_WHAT YOU SHOULD DO:_ The answer is a single figure: how many lines below contain the word "passed".

_TASK INPUT:_
@[simp] theorem State.revokeCredits_mem_data (s : State) (a1) : (State.revokeCredits s a1).mem.data = s.mem.data := by
  simp [State.revokeCredits]

@[simp] theorem State.evict_mem_data (s : State) (a1) : (State.evict s a1).mem.data = s.mem.data := by
  simp [State.evict]

@[simp] theorem State.replaceWeights_mem_data (s : State) (a1) (a2) : (State.replaceWeights s a1 a2).1.mem.data = s.mem.data := by
  unfold State.replaceWeights
  dsimp only
  (repeat' split) <;> simp

@[simp] theorem State.clearTags_mem_data (s : State) (a1) : (State.clearTags s a1).mem.data = s.mem.data := by
  simp [State.clearTags]

@[simp] theorem State.startFlush_mem_data (s : State) : (State.startFlush s).mem.data = s.mem.data := by
  unfold State.startFlush
  split <;> simp

@[simp] theorem State.reportLost_mem_data (s : State) : (State.reportLost s).mem.data = s.mem.data := by
  simp [State.reportLost]

@[simp] theorem State.endFlush_mem_data (s : State) : (State.endFlush s).mem.data = s.mem.data := by
  unfold State.endFlush
  split <;> simp

@[simp] theorem State.failSilent_mem_data (s : State) : (State.failSilent s).mem.data = s.mem.data := by
  simp [State.failSilent]

@[simp] theorem State.darkenAll_mem_data (s : State) : (State.darkenAll s).mem.data = s.mem.data := by
  simp [State.darkenAll]

@[simp] theorem State.dropFrame_mem_data (s : State) (a1) : (State.dropFrame s a1).mem.data = s.mem.data := by
  simp [State.dropFrame]

@[simp] theorem State.ecnMark_mem_data (s : State) (a1) (a2) (a3) : (State.ecnMark s a1 a2 a3).mem.data = s.mem.data := by
  simp [State.ecnMark]

@[simp] theorem State.qpError_mem_data (s : State) (a1) : (State.qpError s a1).mem.data = s.mem.data := by
  simp [State.qpError]

@[simp] theorem State.rejectRdma_mem_data (s : State) (a1) (a2) (a3) (a4) (a5) :
    (State.rejectRdma s a1 a2 a3 a4 a5).mem.data = s.mem.data := by
  simp [State.rejectRdma]

@[simp] theorem State.strayFault_mem_data (s : State) (a1) (a2) : (State.strayFault s a1 a2).mem.data = s.mem.data := by
  simp [State.strayFault]

@[simp] theorem State.portFetch_mem_data (s : State) (a1) (a2) (a3) (a4) :
    (State.portFetch s a1 a2 a3 a4).1.mem.data = s.mem.data := by
  simp [State.portFetch]

@[simp] theorem State.refuse_mem_data (s : State) (a1) (a2) (a3) : (State.refuse s a1 a2 a3).mem.data = s.mem.data := by
  simp [State.refuse]

@[simp] theorem State.notHome_mem_data (s : State) (a1) (a2) : (State.notHome s a1 a2).mem.data = s.mem.data := by
  simp [State.notHome]

@[simp] theorem State.noWindow_mem_data (s : State) (a1) : (State.noWindow s a1).mem.data = s.mem.data := by
  simp [State.noWindow]

@[simp] theorem State.tellerUpset_mem_data (s : State) (a1) : (State.tellerUpset s a1).mem.data = s.mem.data := by
  simp [State.tellerUpset]
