-- ==== Sys2Proof/Laws/Pad.lean ====
section
/-! SUPPORT. Scratchpad lines: what a line reads as after a write, the frame of a write, and the line forms of VEC with their checks
passed. -/

namespace Sys2Proof.Machine

theorem natOfBytes_lt (l : List Byte) : natOfBytes l < 256 ^ l.length := by
  induction l with
  | nil => simp [natOfBytes]
  | cons b t ih =>
    have := b.isLt
    simp only [natOfBytes, List.length_cons, pow_succ]
    omega

theorem bytesOfNat_succ (n v : Nat) : bytesOfNat (n + 1) v = BitVec.ofNat 8 v :: bytesOfNat n (v / 256) := by
  simp only [bytesOfNat, List.range_succ_eq_map, List.map_cons, List.map_map, pow_zero, Nat.div_one]
  congr 1
  apply List.map_congr_left
  intro k _
  simp only [Function.comp, Nat.succ_eq_add_one, pow_succ, Nat.div_div_eq_div_mul, Nat.mul_comm]

/-- The bytes of a number make the number again, as far as they reach. -/
theorem natOfBytes_bytesOfNat (n v : Nat) : natOfBytes (bytesOfNat n v) = v % 256 ^ n := by
  induction n generalizing v with
  | zero => simp [bytesOfNat, natOfBytes, Nat.mod_one]
  | succ n ih =>
    have e : (256 : Nat) ^ (n + 1) = 256 * 256 ^ n := by ring
    rw [bytesOfNat_succ, natOfBytes, ih, BitVec.toNat_ofNat, e, Nat.mod_mul]

@[simp] theorem bytesOfNat_length (n v : Nat) : (bytesOfNat n v).length = n := by simp [bytesOfNat]

/-- A line is what its bytes make. -/
@[simp] theorem lineOfBytes_bytesOfLine (l : Line) : lineOfBytes (bytesOfLine l) = l := by
  apply BitVec.eq_of_toNat_eq
  simp only [lineOfBytes, bytesOfLine, natOfBytes_bytesOfNat, BitVec.toNat_ofNat]
  have := l.isLt
  have e : (256 : Nat) ^ 128 = 2 ^ 1024 := by rw [show (256 : Nat) = 2 ^ 8 from rfl, ← pow_mul]
  rw [e, Nat.mod_mod, Nat.mod_eq_of_lt this]

/-- The bytes of a run, one by one. -/
theorem Cells.bytes_eq (m : Cells) (base n : Nat) : Cells.bytes m base n = (List.range n).map (fun i => Cells.get m (base + i)) := by
  apply List.map_congr_left
  intro i hi
  have hi : i < n := by simpa using hi
  rw [Cells.get_eq, Cells.get_eq]
  exact SMap.get_filter m 0 (base + i) (fun k => decide (base ≤ k ∧ k < base + n)) (by simp only [decide_eq_true_eq]; omega)

/-- A run just written reads back. -/
theorem Cells.bytes_write_same (m : Cells) (base : Nat) (bs : List Byte) : Cells.bytes (Cells.write m base bs) base bs.length = bs := by
  rw [Cells.bytes_eq]
  apply List.ext_getElem
  · simp
  · intro i h1 h2
    simp only [List.getElem_map, List.getElem_range]
    rw [Cells.get_write_in m base bs i h2]
    simp [List.getD, h2]

/-- A run apart from the one written reads as before. -/
theorem Cells.bytes_write_other (m : Cells) (base : Nat) (bs : List Byte) (b n : Nat) (h : b + n ≤ base ∨ base + bs.length ≤ b) :
    Cells.bytes (Cells.write m base bs) b n = Cells.bytes m b n := by
  rw [Cells.bytes_eq, Cells.bytes_eq]
  apply List.map_congr_left
  intro i hi
  have hi : i < n := by simpa using hi
  exact Cells.get_write_out m base bs (b + i) (by omega)

@[simp] theorem bytesOfLine_length (l : Line) : (bytesOfLine l).length = 128 := by simp [bytesOfLine]

/-- The line just written. -/
@[simp] theorem State.padLine_setPadLine_same (s : State) (t l : Nat) (v : Line) : (s.setPadLine t l v).padLine t l = v := by
  have := Cells.bytes_write_same s.spad (padBytes * t + 128 * l) (bytesOfLine v)
  simp only [bytesOfLine_length] at this
  simp only [State.padLine, State.setPadLine, this, lineOfBytes_bytesOfLine]

/-- Another line of the same tile. -/
theorem State.padLine_setPadLine_other (s : State) (t l k : Nat) (v : Line) (h : k ≠ l) :
    (s.setPadLine t l v).padLine t k = s.padLine t k := by
  simp only [State.padLine, State.setPadLine]
  rw [Cells.bytes_write_other]
  simp only [bytesOfLine_length]
  omega

/-- A line write leaves every byte outside its line alone. -/
theorem State.setPadLine_out (s : State) (t l : Nat) (v : Line) : PadOutside t l 1 s (s.setPadLine t l v) := by
  intro a h
  exact Cells.get_write_out _ _ _ _ (by simp only [bytesOfLine_length]; omega)

@[simp] theorem State.padLine_updTile (s : State) (n : Nat) (f : Tile → Tile) (t l : Nat) :
    (s.updTile n f).padLine t l = s.padLine t l := rfl
@[simp] theorem State.padLine_setTile (s : State) (n : Nat) (v : Tile) (t l : Nat) : (s.setTile n v).padLine t l = s.padLine t l := rfl
@[simp] theorem State.padWord_updTile (s : State) (n : Nat) (f : Tile → Tile) (t w : Nat) :
    (s.updTile n f).padWord t w = s.padWord t w := rfl
@[simp] theorem State.padWord_setTile (s : State) (n : Nat) (v : Tile) (t w : Nat) : (s.setTile n v).padWord t w = s.padWord t w := rfl
@[simp] theorem State.padLine_advance (s : State) (i : Issue) (port c t l : Nat) : (s.advance i port c).padLine t l = s.padLine t l := rfl
@[simp] theorem State.padWord_advance (s : State) (i : Issue) (port c t w : Nat) : (s.advance i port c).padWord t w = s.padWord t w := rfl
@[simp] theorem State.spad_advance (s : State) (i : Issue) (port c : Nat) : (s.advance i port c).spad = s.spad := rfl

/-- With no narrow write under way nothing settles. -/
theorem State.settle_nil (s : State) (t c : Nat) (h : (s.tile t).narrowW = []) : s.settle t c = s := by
  simp [State.settle, h]

theorem State.settleLines_nil (s : State) (t l n : Nat) (h : (s.tile t).narrowW = []) : s.settleLines t l n = s := by
  simp [State.settleLines, h]

/-- With no narrow access under way none fails. -/
theorem State.checkNarrow_nil (s : State) (i : TileNo) (h : (s.tile i.toNat).narrow = []) : s.checkNarrow i = s := by
  simp [State.checkNarrow, Tile.narrowFail, h]

/-- The advance does not touch what a line access looks at. -/
theorem State.portsClear_advance (s : State) (i : Issue) (port c line n : Nat) :
    (s.advance i port c).portsClear i line n = s.portsClear i line n := by
  simp only [State.portsClear, State.advance_tile, State.advance_strm, Tile.takeWide, Tile.owns, Tile.blockOf,
    apply_ite (Option.map Tile.fillsClear), Option.map_some]
  rfl

/-- The tile with the wide cycles of `n` lines taken. -/
def Tile.withWide (t : Tile) (c line n : Nat) : Tile := { t with wide := t.wide ++ (List.range n).map (fun k => (c + k, (line + k) % 16)) }

/-- Where no fill stands at a taken cycle, none moves. -/
theorem State.yieldFills_clear (s : State) (tile : TileNo) (h : (s.tile tile.toNat).fillsClear = true) : s.yieldFills tile = s := by
  unfold State.yieldFills
  dsimp only
  rw [List.filter_eq_nil_iff.2 (fun f hf => ?_)]
  · rfl
  · have k := List.all_eq_true.1 h f hf
    split at k <;> simp_all

/-- A clear wide use is its own effect on the state with the port cycles taken. -/
theorem State.useWide_clear (s : State) (i : Issue) (line n : Nat) (act : State → State) (h : s.portsClear i line n = true) :
    s.useWide i line n act = act (s.setTile i.tile.toNat ((s.tile i.tile.toNat).withWide i.cycle.toNat line n)) := by
  simp only [State.portsClear, Bool.and_eq_true, List.isEmpty_iff] at h
  obtain ⟨⟨⟨_, h2⟩, h3⟩, _⟩ := h
  simp only [State.useWide, State.useWideAt]
  simp only [Tile.takeWide] at h2 ⊢
  split at h2
  · simp at h2
  · rename_i hc
    rw [if_neg hc]
    simp only
    rw [State.yieldFills_clear, State.checkNarrow_nil]
    · rfl
    · rw [State.tile_setTile_same]
      exact h3
    · rw [State.tile_setTile_same]
      simpa using h2

/-- The state on which a line form of VEC acts. -/
def State.lineState (s : State) (i : Issue) (line n : Nat) : State :=
  (s.advance i 7 i.cycle.toNat).setTile i.tile.toNat
    (((s.advance i 7 i.cycle.toNat).tile i.tile.toNat).withWide i.cycle.toNat line n)

/-- Lines without a read error go to the act as they are. -/
theorem State.readChecked_clear (s : State) (i : Issue) (unit : BitVec 8) (line n : Nat) (act : State → State) :
    s.readChecked i unit line n [] act = act s := rfl

/-- A line form with its checks passed. -/
theorem State.vecLine_clear (s : State) (i : Issue) (func : BitVec 6) (v : VecOps) (n reads : Nat) (dest : Bool) (act : State → State)
    (h : s.clearVecLines i v n = true) : s.vecLine i func v n reads dest act = act (s.lineState i (vlineNo v) n) := by
  simp only [State.clearVecLines, Bool.and_eq_true, decide_eq_true_eq] at h
  obtain ⟨⟨h1, h2, h3, h4, h6⟩, h5⟩ := h
  rw [State.vecLine, State.issue_clear s i 7 _ _ _ h1 (by simp [h2, h3])]
  have h7 := h5
  rw [← State.portsClear_advance s i 7 i.cycle.toNat] at h7
  have ho : ((s.advance i 7 i.cycle.toNat).tile i.tile.toNat).owns (vlineNo v) n ((s.advance i 7 i.cycle.toNat).strm i).tag = true := by
    simp only [State.portsClear, Bool.and_eq_true] at h7
    exact h7.1.1.1
  rw [if_neg (by simp [ho]), State.useWide_clear _ _ _ _ _ h7, h6, State.readChecked_clear]
  simp [State.vecChecked, h4, State.clearIssue_parity _ _ _ h1, State.lineState]

theorem State.lineState_tile (s : State) (i : Issue) (line n : Nat) :
    (s.lineState i line n).tile i.tile.toNat =
      { s.tile i.tile.toNat with
        streams := SMap.set (s.tile i.tile.toNat).streams {} i.stream.toNat
          { s.strm i with pc := (s.strm i).pc + 1, reached := i.cycle.toNat, branch := none }
        ports := SMap.set (s.tile i.tile.toNat).ports none 7 (some ⟨s.fu.frame, i.cycle.toNat, (s.strm i).tag⟩)
        wide := (s.tile i.tile.toNat).wide ++ (List.range n).map (fun k => (i.cycle.toNat + k, (line + k) % 16)) } := by
  rw [State.lineState, State.tile_setTile_same, State.advance_tile]
  rfl

theorem State.lineState_strm (s : State) (i : Issue) (line n : Nat) :
    (s.lineState i line n).strm i = { s.strm i with pc := (s.strm i).pc + 1, reached := i.cycle.toNat, branch := none } := by
  rw [State.strm, State.lineState_tile]
  exact SMap.get_set_same _ _ _ _

theorem State.lineState_vreg (s : State) (i : Issue) (line n : Nat) (r : BitVec 6) : (s.lineState i line n).vreg i r = s.vreg i r := by
  simp only [State.vreg, Tile.vreg, State.lineState_tile]

@[simp] theorem State.lineState_padLine (s : State) (i : Issue) (line n t l : Nat) : (s.lineState i line n).padLine t l = s.padLine t l := rfl
@[simp] theorem State.lineState_spad (s : State) (i : Issue) (line n : Nat) : (s.lineState i line n).spad = s.spad := rfl

theorem State.lineState_other (s : State) (i : Issue) (line n k : Nat) (h : k ≠ i.tile.toNat) :
    (s.lineState i line n).tile k = s.tile k := by
  rw [State.lineState, State.tile_setTile_other _ _ _ _ h, State.advance_tile_other _ _ _ _ _ h]

/-- The clear line's narrow writes: none. -/
theorem State.clearVecLine_narrowW (s : State) (i : Issue) (v : VecOps) (h : s.clearVecLine i v = true) :
    ((s.lineState i (vlineNo v) 1).tile i.tile.toNat).narrowW = [] := by
  rw [State.lineState_tile]
  simp only [State.clearVecLine, State.clearVecLines, State.portsClear, Bool.and_eq_true, List.isEmpty_iff] at h
  exact h.2.2

theorem State.readOwn_lineState (s : State) (i : Issue) (v : VecOps) (h : s.clearVecLine i v = true) :
   (s.lineState i (vlineNo v) 1).readOwn i (vlineNo v) = (s.lineState i (vlineNo v) 1, s.padLine i.tile.toNat (vlineNo v)) := by
  have hn := State.clearVecLine_narrowW s i v h
  simp only [State.readOwn, State.settleLines_nil _ _ _ _ hn, State.lineState_padLine]

theorem State.lineState_own (s : State) (i : Issue) (l n : Nat) : OnlyOwnTile i s (s.lineState i l n) :=
  ⟨rfl, fun k hk => State.lineState_other s i l n k hk⟩
theorem OnlyOwnTile.updTile (s u : State) (i : Issue) (f : Tile → Tile) (h : OnlyOwnTile i s u) : OnlyOwnTile i s (u.updTile i.tile.toNat f) := by
  refine ⟨?_, fun k hk => by rw [State.tile_updTile_other _ _ _ _ hk, h.2 k hk]⟩
  have := h.1
  rw [this]
  rfl
theorem OnlyOwnTile.setPadLine (s u : State) (i : Issue) (t l : Nat) (v : Line) (h : OnlyOwnTile i s u) : OnlyOwnTile i s (u.setPadLine t l v) := by
  refine ⟨?_, fun k hk => h.2 k hk⟩
  have := h.1
  rw [this]
  rfl

theorem State.vreg_setLanes (u : State) (i : Issue) (q r : BitVec 6) (b : Nat) (ls : List W32) (hb : b + ls.length ≤ 64) :
    (u.updTile i.tile.toNat (fun t => t.setLanes q.toNat b ls)).vreg i r =
     if r = q then (List.range 64).map (fun l => if b ≤ l ∧ l < b + ls.length then ls.getD (l - b) 0 else (u.vreg i q).getD l 0) else u.vreg i r := by
  simp only [State.vreg, State.tile_updTile_same, Tile.vreg, Tile.setLanes]
  have hq : q.toNat % 64 = q.toNat := Nat.mod_eq_of_lt q.isLt
  have hr : r.toNat % 64 = r.toNat := Nat.mod_eq_of_lt r.isLt
  split
  · rename_i h
    subst h
    apply List.map_congr_left
    intro l hl
    have hl : l < 64 := by simpa using hl
    have := Tile.lane_setLanes (u.tile i.tile.toNat).vregs (64 * (r.toNat % 64) + b) ls 0 (64 * (r.toNat % 64) + l)
    rw [this]
    by_cases hh : b ≤ l ∧ l < b + ls.length
    · rw [if_pos (by omega), if_pos hh]
      congr 1; omega
    · rw [if_neg (by omega), if_neg hh]
      simp [List.getD, List.getElem?_map, List.getElem?_range hl]
  · rename_i h
    apply List.map_congr_left
    intro l hl
    have hl : l < 64 := by simpa using hl
    have := Tile.lane_setLanes (u.tile i.tile.toNat).vregs (64 * (q.toNat % 64) + b) ls 0 (64 * (r.toNat % 64) + l)
    rw [this, if_neg]
    have hne : r.toNat ≠ q.toNat := fun e => h (BitVec.eq_of_toNat_eq e)
    omega

theorem wordsOfLine_length (l : Line) : (wordsOfLine l).length = 32 := by simp [wordsOfLine]

theorem State.writeLines_one (u : State) (t l : Nat) (x : Line) (h : (u.tile t).narrowW = []) : u.writeLines t l [x] = u.setPadLine t l x := by
  simp [State.writeLines, State.settleLines_nil _ _ _ _ h]
theorem State.writeLines_two (u : State) (t l : Nat) (x y : Line) (h : (u.tile t).narrowW = []) : u.writeLines t l [x,y] = (u.setPadLine t l x).setPadLine t (l+1) y := by
  simp [State.writeLines, State.settleLines_nil _ _ _ _ h]


end Sys2Proof.Machine
end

_RESPONSE AREA:_ 2